Cheerleaders are often further removed from our “inner circle.” They are, to varying degrees, invested in the relationship, but they can carry a different flame. Their enthusiasm for our journey may even exceed our own. Cheerleaders are often sounding boards that reflect tough questions and deeper insights. Their reaction to our ideas, musings, and critical lessons learned is, “Yes! Tell me more about that. How can we take this further?” Because they are unburdened by paradigms and baggage so characteristic of a relationship with a loved one, cheerleaders have more latitude to challenge us to dream bigger.

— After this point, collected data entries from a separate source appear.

-- ==== Sys2Proof/Machine/Dispatch.lean ====
section
/-! DEFINITION. The dispatch of instructions and events to their meanings: one arm for each row of the opcode table. -/

namespace Sys2Proof.Machine
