-- ==== Sys2Proof/Safety.lean ====
section
/-! DEFINITION. What the model counts as a well-formed state, and as a safe step. -/

namespace Sys2Proof.Machine

/-- The canonical form of memory: addresses rise strictly, and no entry holds the unlisted byte 0. -/
abbrev Memory.wf (m : Memory) : Prop := tabWf 0 m = true

/-- A step is safe when it answers a next state. -/
def Safe (s : State) : Prop := ∃ t, step s = .next t

end Sys2Proof.Machine
end

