-- ==== Sys2Proof/Certificates/Slice0/Obligations.lean ====
section
/-! DEFINITION. The statements for the provers. A statement that names a machine state `s` holds in every state, reached by a run or not. The
next state of an instruction that runs through is given as the executing stream going on (`advance`, R83 and R91) from the state its effect
leaves; `advance` itself has statements of its own. -/

namespace Sys2Proof.Claims
open Sys2Proof.Machine

/-- The class of the first word of an instruction's encoding (R53). -/
def classIn (i : Instr) (cs : List Nat) : Prop := ∃ w ws, encode i = w :: ws ∧ classOf w ∈ cs

/-- The level and the tuning that an encoding needs to decode (R64, R259, R354). -/
def admitted (i : Instr) (lvl tune : Bool) : Prop := (privOf ((encode i).headD 0) = true → lvl = true) ∧ (isApub ((encode i).headD 0) = true → tune = true)

/-- Decoding the words of a well-formed instruction gives it back, with whatever follows in memory. A following word can only be taken for an
extension word, so it is none. -/
def roundTrips (i : Instr) : Prop :=
  ∀ (st : StreamName) (lvl tune : Bool) (more : List Nat), wellFormed st i = true → admitted i lvl tune → (∀ w ∈ more, isExtWord w = false) →
    decodeWords st lvl tune (encode i ++ more) = .ok i

/-- What a stream's own instruction may change besides its PC and its loop stack: the registers named, and nothing else of the machine. -/
def onlyRegisters (s t : State) (written : List Nat) : Prop :=
  (∃ x : Stream, t = setCur s x ∧ x.draws = (curStream s).draws ∧ x.rets = (curStream s).rets ∧ x.record = (curStream s).record ∧
    x.fault = (curStream s).fault ∧ x.step = (curStream s).step) ∧
  (∀ i, i ∉ written → readReg t i = readReg s i) ∧
  (∀ st, st ≠ s.cur → streamOf t.core st = streamOf s.core st) ∧
  t.core.vstat = s.core.vstat ∧ t.core.vctlLo = s.core.vctlLo ∧ t.core.tstat = s.core.tstat ∧ t.core.sems = s.core.sems ∧
  (∀ a, physBytes t a 1 = physBytes s a 1) ∧ (∀ a, tabGet 0 t.core.spad a = tabGet 0 s.core.spad a) ∧ (∀ a, tabGet 0 t.vaults a = tabGet 0 s.vaults a)

/-- The instruction `i` stands at the PC of the executing stream, fetched by the steps of R66: one word, or a word with its sync word or extension
word. `t` is the state after the fetch, which holds the words. -/
def standsAt (s t : State) (i : Instr) : Prop :=
  let pc := (curStream s).pc.toNat
  let reads (u : State) (ws : List Word32) : Prop :=
    decodeWords u.cur (levelP u) (tuned u) (ws.map (·.toNat)) = .ok i ∧ t = { u with words := ws }
  (curStream s).displaced = none ∧ pc % 4 = 0 ∧
  ∃ s1 w0 o, fetchWord s pc = .ok (s1, w0) ∧ isExtWord w0.toNat = false ∧ infoOf w0.toNat = some o ∧
    ((o.long = false ∧ (o.ext = false ∨ inImage s1 (pc + 4) = false) ∧ reads s1 [w0]) ∨
     (inImage s1 (pc + 4) = true ∧ ∃ s2 w1, fetchWord s1 (pc + 4) = .ok (s2, w1) ∧
       ((o.long = true ∧ pc / 4 % 2 = 0 ∧ reads s2 [w0, w1]) ∨
        (o.long = false ∧ o.ext = true ∧ isExtWord w1.toNat = true ∧ reads s2 [w0, w1]) ∨
        (o.long = false ∧ o.ext = true ∧ isExtWord w1.toNat = false ∧ reads s2 [w0]))))

/-- The trap of the executing instruction with no more than its cause (R356). -/
def trapsWith (i : Instr) (s : State) (c : Cause) : Prop := exec i s = .next (trapCur s { cause := c })

/-- The executing stream holds its instruction in WAIT under R81 and R317. -/
def waitsFor (i : Instr) (s : State) (w : Wait) : Prop := exec i s = .next (waitOn s w)

/-- Byte `k` of a word, little-endian (R1). -/
def byteOf (v : Word) (k : Nat) : Byte := v.extractLsb' (8 * k) 8

/-- The value of bytes as a word (R1, R112). -/
def wordOfBytes (bs : List Byte) : Word := BitVec.ofNat 64 (leNat bs)

/-- The new value of an AMO of `n` bytes (R118). -/
def amoNew (op : AmoOp) (n old : Nat) (v : Word) : Nat :=
  let x := BitVec.ofNat (8 * n) old
  let y := v.setWidth (8 * n)
  (match op with
  | .add => x + y
  | .min => if y.slt x then y else x
  | .max => if x.slt y then y else x
  | .minn => if y.ult x then y else x
  | .maxn => if x.ult y then y else x
  | .and => x &&& y
  | .or => x ||| y
  | .xor => x ^^^ y
  | .xchg => y).toNat

/-- The bytes of an image hold `f` from `a` on, and what they held before elsewhere. -/
def storesAt (old new : Memory) (a n : Nat) (f : Nat → Byte) : Prop :=
  (∀ k < n, tabGet 0 new (a + k) = f k) ∧ ∀ x, x < a ∨ a + n ≤ x → tabGet 0 new x = tabGet 0 old x

/-- A byte of the leaf that a first access may rewrite: of the leaf that maps a PRIVATE page, or of the one that a walk made again finds (R406). -/
def leafByte (s : State) (l : Leaf) (va x : Nat) : Prop :=
  pteClass l.entry = 0 ∧ ∃ w : Leaf, (w = l ∨ walk s s.core.ctx va = .ok w) ∧ w.place ≤ x ∧ x < w.place + 8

Cheerleaders are also at liberty to be tougher on us. The process of finding a vocation to match our authentic selves can require bravely embracing vulnerability. We have to face tough questions and be willing to abandon, or at least modify, that which helps us make sense of our experiences. That uncomfortable process can trigger a protective instinct in us – and in supporters – to run away. Because cheerleaders come from a different place, they hold our feet to the fire and demand accountability. They do not settle for anything less than our A-game. When our instinct is to shrink back into our comfort zones, they remind us, quite fervently at times, to not sell ourselves short. They call us out when we try to disguise an excuse as a reason. After my time volunteering in Jamaica I explored graduate school, but it was half-hearted due to my fear of failure. A cheerleader called me out. “Look,” he said. “I’m not going to cosign your BS. Either find your spine and apply or admit you’re too scared to do it.” I started the next day and never looked back.
Support from our networks of family and friends will manifest differently in each person due to the nature of the individual relationship. In a sense, where people stand depends on where they sit. Therefore, it helps to identify your supporters and cheerleaders and enlist them directly. Assuming they are on board (they likely will be), define what their assistance looks like, explain what you hope to draw from their input and set up a schedule to check in with them regularly. If they cannot meet your ask, try finding a different solution. And remember, individuals may only be able to help so much. They all have lives clamoring for their time and attention. So, if you go to that well, do so strategically. But be sure to follow through with them, even if your progress is only incremental. Failure to do so may give them the impression you’ve given up.
Whenever people ask me about my decision to quit my job and seek a more fulfilling vocation, the questions – and subsequent conversation – tend to sound like I did it all by myself. I did not. I had plenty of people walking with me. You will too. And these companions all have one thing in common: they are rooting for you! They want you to succeed! Amazing things can happen when we embrace vulnerability and ask them to go on the adventure with us. As the old adage goes: if you want to walk fast, walk alone, but if you want to walk far, walk together. Make no mistake, shaking up your life to find a more fulfilling career - whether self-imposed or due to circumstances beyond your control – can be a long road, and having people walk with you makes a big difference. Start by identifying them. Enlist them. Make their support and cheerleading an integral part of your experience.